(EXERCISE DIRECTIONS): The response must consist of the lines below from the one with "simp [h, show" through the one with "theorem loadLE_succ (buf", exactly as they appear and with both ends kept.

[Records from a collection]
»»

-- ==== Sys2Proof/Laws/Operands.lean ====
section
/-!
SUPPORT. The operand forms bit by bit: bit lists, stream fields, little-endian loads, and the widening of a field.
-/

namespace Sys2Proof.Machine

/-! ### Bit lists -/

@[simp] theorem ofBits_nil : ofBits [] = 0 := rfl

theorem ofBits_append_singleton (l : List Bool) (b : Bool) : ofBits (l ++ [b]) = 2 * ofBits l + b.toNat := by
  simp [ofBits]

/-- Bit j of the number is the j-th bit from the end of the list. -/
theorem testBit_ofBits (l : List Bool) (j : Nat) :
    (ofBits l).testBit j = if j < l.length then l.getD (l.length - 1 - j) false else false := by
  induction l using List.reverseRecOn generalizing j with
  | nil => simp
  | append_singleton l b ih =>
    rw [ofBits_append_singleton]
    cases j with
    | zero => cases b <;> simp [Nat.testBit_zero, Nat.add_mod]
    | succ j =>
      have hdiv : (2 * ofBits l + b.toNat) / 2 = ofBits l := by
        have := b.toNat_lt
        omega
      rw [Nat.testBit_succ, hdiv, ih]
      by_cases h : j < l.length
      · rw [if_pos h, if_pos (by simp; omega)]
        simp only [List.length_append, List.length_singleton]
        rw [show l.length + 1 - 1 - (j + 1) = l.length - 1 - j by omega]
        simp only [List.getD_eq_getElem?_getD]
        rw [List.getElem?_append_left (by omega)]
      · rw [if_neg h, if_neg (by simp; omega)]

theorem ofBits_lt (l : List Bool) : ofBits l < 2 ^ l.length := by
  apply Nat.lt_pow_two_of_testBit
  intro j hj
  rw [testBit_ofBits, if_neg (by omega)]

@[simp] theorem length_streamBits (buf : Nat → Byte) (off n : Nat) : (streamBits buf off n).length = n := by
  simp [streamBits]

theorem getElem?_streamBits (buf : Nat → Byte) (off n j : Nat) (h : j < n) :
    (streamBits buf off n)[j]? = some (streamBit buf (off + j)) := by
  simp [streamBits, h]

/-- Bit j of a stream field is stream bit off + w - 1 - j (00_scope R11). -/
theorem testBit_streamField (buf : Nat → Byte) (off w j : Nat) :
    (streamField buf off w).testBit j = if j < w then streamBit buf (off + (w - 1 - j)) else false := by
  rw [streamField, testBit_ofBits, length_streamBits]
  by_cases h : j < w
  · rw [if_pos h, if_pos h, List.getD_eq_getElem?_getD, getElem?_streamBits _ _ _ _ (by omega)]
    rfl
  · rw [if_neg h, if_neg h]

theorem streamField_lt (buf : Nat → Byte) (off w : Nat) : streamField buf off w < 2 ^ w := by
  simpa [streamField] using ofBits_lt (streamBits buf off w)

/-- Two adjacent windows are one window. -/
theorem streamBits_append (buf : Nat → Byte) (off m n : Nat) :
    streamBits buf off (m + n) = streamBits buf off m ++ streamBits buf (off + m) n := by
  simp [streamBits, List.range_add, Nat.add_assoc]

/-- A window depends on its bits only. -/
theorem streamBits_congr (buf buf' : Nat → Byte) (off n : Nat)
    (h : ∀ k < n, streamBit buf (off + k) = streamBit buf' (off + k)) :
    streamBits buf off n = streamBits buf' off n := by
  simp only [streamBits]
  exact List.map_congr_left fun k hk => h k (List.mem_range.1 hk)

theorem streamBit_congr (buf buf' : Nat → Byte) (k : Nat) (h : buf (k / 8) = buf' (k / 8)) :
    streamBit buf k = streamBit buf' k := by simp [streamBit, h]

@[simp] theorem length_bitsOf (k v : Nat) : (bitsOf k v).length = k := by simp [bitsOf]

theorem getElem?_bitsOf (k v j : Nat) (h : j < k) : (bitsOf k v)[j]? = some (v.testBit (k - 1 - j)) := by
  simp [bitsOf, h]

/-- The bits of a number, read back as a number. -/
theorem ofBits_bitsOf (k v : Nat) : ofBits (bitsOf k v) = v % 2 ^ k := by
  apply Nat.eq_of_testBit_eq
  intro j
  rw [testBit_ofBits, length_bitsOf, Nat.testBit_mod_two_pow]
  by_cases h : j < k
  · rw [if_pos h, List.getD_eq_getElem?_getD, getElem?_bitsOf _ _ _ (by omega)]
    simp [h, show k - 1 - (k - 1 - j) = j by omega]
  · simp [h]

/-! ### Bytes -/

@[simp] theorem length_memRead (buf : Nat → Byte) (a n : Nat) : (memRead buf a n).length = n := by simp [memRead]

@[simp] theorem loadLE_zero (buf : Nat → Byte) (a : Nat) : loadLE buf a 0 = 0 := rfl

/-- The lowest byte of a little-endian load is the byte at the lowest address. -/
theorem loadLE_succ (buf : Nat → Byte) (a n : Nat) :
    loadLE buf a (n + 1) = (buf a).toNat + 256 * loadLE buf (a + 1) n := by
  have : memRead buf a (n + 1) = buf a :: memRead buf (a + 1) n := by
    simp [memRead, List.range_succ_eq_map, Function.comp_def, Nat.add_assoc, Nat.add_comm 1]
  simp [loadLE, this]

/-- Bit k of a little-endian load is bit k mod 8 of byte k div 8 (00_scope R14). -/
theorem testBit_loadLE (buf : Nat → Byte) (a n k : Nat) :
    (loadLE buf a n).testBit k = if k < 8 * n then (buf (a + k / 8)).getLsbD (k % 8) else false := by
  induction n generalizing a k with
  | zero => simp
  | succ n ih =>
    have hb : (buf a).toNat < 2 ^ 8 := (buf a).isLt
    rw [loadLE_succ, Nat.add_comm, show (256 : Nat) = 2 ^ 8 by rfl, Nat.testBit_two_pow_mul_add _ hb]
    by_cases h8 : k < 8
    · rw [if_pos h8, if_pos (by omega), Nat.div_eq_of_lt h8, Nat.mod_eq_of_lt h8]
      simp [BitVec.getLsbD]
    · rw [if_neg h8, ih]
      by_cases h : k < 8 * (n + 1)
      · rw [if_pos (by omega), if_pos h, show a + 1 + (k - 8) / 8 = a + k / 8 by omega,
          show (k - 8) % 8 = k % 8 by omega]
      · rw [if_neg (by omega), if_neg h]

theorem loadLE_two (buf : Nat → Byte) (a : Nat) :
    loadLE buf a 2 = (buf a).toNat + 256 * (buf (a + 1)).toNat := by simp [loadLE_succ]

@[simp] theorem length_bytesOf (n v : Nat) : (bytesOf n v).length = n := by simp [bytesOf]

/-! ### The frame's bounds -/

theorem frameHas_iff (s : State) (a n : Nat) : s.frameHas a n = true ↔ a + n ≤ s.flen.toNat := decide_eq_true_iff

theorem frameHasBits_iff (s : State) (a n : Nat) : s.frameHasBits a n = true ↔ a + n ≤ 8 * s.flen.toNat :=
  decide_eq_true_iff

/-! ### The field read -/

@[simp] theorem State.buffer_count (s : State) (src : Source) : s.count.buffer src = s.buffer src := by
  cases src <;> rfl

@[simp] theorem State.bufferLen_count (s : State) (src : Source) : s.count.bufferLen src = s.bufferLen src := by
  cases src <;> rfl

/-- Counting a command changes no field. -/
@[simp] theorem fieldRead_count (s : State) (src : Source) (place : FieldAt) (w : Nat) :
    fieldRead s.count src place w = fieldRead s src place w := by
  cases place <;> simp [fieldRead]

/-- What a big-endian field read answers (41_bitfield R131, R133). -/
theorem fieldRead_be (s : State) (src : Source) (off w : Nat) :
    fieldRead s src (.be off) w =
      if widthOK w = false then .error .invalidFieldSpec
      else if off + w > 8 * s.bufferLen src then .error .truncated
      else .ok (streamField (s.buffer src) off w) := by
  cases h : widthOK w <;> simp [fieldRead, h, beField]

/-- What a little-endian field read answers (41_bitfield R132, R133). -/
theorem fieldRead_le (s : State) (src : Source) (nc : Container) (addr p w : Nat) :
    fieldRead s src (.le nc addr p) w =
      if widthOK w = false then .error .invalidFieldSpec
      else if p + w > 8 * nc.bytes then .error .invalidFieldSpec
      else if addr + nc.bytes > s.bufferLen src then .error .truncated
      else .ok (loadLE (s.buffer src) addr nc.bytes / 2 ^ (8 * nc.bytes - p - w) % 2 ^ w) := by
  cases h : widthOK w <;> simp [fieldRead, h, leField]

theorem widthOK_iff (w : Nat) : widthOK w = true ↔ 1 ≤ w ∧ w ≤ 64 := by
  rw [widthOK, Bool.and_eq_true]
  exact and_congr decide_eq_true_iff decide_eq_true_iff

/-- A field that is read fits its width. -/
theorem fieldRead_lt (s : State) (src : Source) (place : FieldAt) (w v : Nat) (h : fieldRead s src place w = .ok v) :
    v < 2 ^ w := by
  cases place with
  | be off =>
    rw [fieldRead_be] at h
    split_ifs at h
    cases h
    exact streamField_lt _ _ _
  | le nc addr p =>
    rw [fieldRead_le] at h
    split_ifs at h
    cases h
    exact Nat.mod_lt _ (by positivity)

/-! ### Widening -/

@[simp] theorem widen_unsigned (n v : Nat) : widen .unsigned n v = BitVec.ofNat 64 v := rfl

/-- A signed result is the field sign-extended from its width to 64 bits (00_scope R13). -/
theorem widen_signed (n v : Nat) (hn : 1 ≤ n) (hv : v < 2 ^ n) :
    widen .signed n v = (BitVec.ofNat n v).signExtend 64 := by
  have hmsb : (BitVec.ofNat n v).msb = v.testBit (n - 1) := by
    rw [BitVec.msb_eq_getLsbD_last, BitVec.getLsbD_ofNat]
    simp
    omega
  simp only [widen, sext, BitVec.signExtend, BitVec.toInt_eq_msb_cond, hmsb, BitVec.toNat_ofNat,
    Nat.mod_eq_of_lt hv]
  norm_cast

/-- Bit j of a widened field: its own bit, and above the width 0 or a copy of its sign bit (41_bitfield R135). -/
theorem getLsbD_widen (sg : Signedness) (n v j : Nat) (hn : 1 ≤ n) (hv : v < 2 ^ n) (hj : j < 64) :
    (widen sg n v).getLsbD j = if j < n then v.testBit j else (sg.isSigned && v.testBit (n - 1)) := by
  cases sg with
  | unsigned =>
    simp only [widen_unsigned, BitVec.getLsbD_ofNat, hj, decide_true, Bool.true_and, Signedness.isSigned,
      Bool.false_and]
    split
    · rfl
    · exact Nat.testBit_lt_two_pow (Nat.lt_of_lt_of_le hv (Nat.pow_le_pow_right (by omega) (by omega)))
  | signed =>
    rw [widen_signed n v hn hv, BitVec.getLsbD_signExtend]
    simp only [hj, decide_true, Bool.true_and, Signedness.isSigned, BitVec.msb_eq_getLsbD_last,
      BitVec.getLsbD_ofNat]
    split
    · simp [*]
    · simp
      omega

end Sys2Proof.Machine
end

««

(ANSWER FOR THIS EXERCISE):
    simp [h, show k - 1 - (k - 1 - j) = j by omega]
  · simp [h]

/-! ### Bytes -/

@[simp] theorem length_memRead (buf : Nat → Byte) (a n : Nat) : (memRead buf a n).length = n := by simp [memRead]

@[simp] theorem loadLE_zero (buf : Nat → Byte) (a : Nat) : loadLE buf a 0 = 0 := rfl

/-- The lowest byte of a little-endian load is the byte at the lowest address. -/
theorem loadLE_succ (buf : Nat → Byte) (a n : Nat) :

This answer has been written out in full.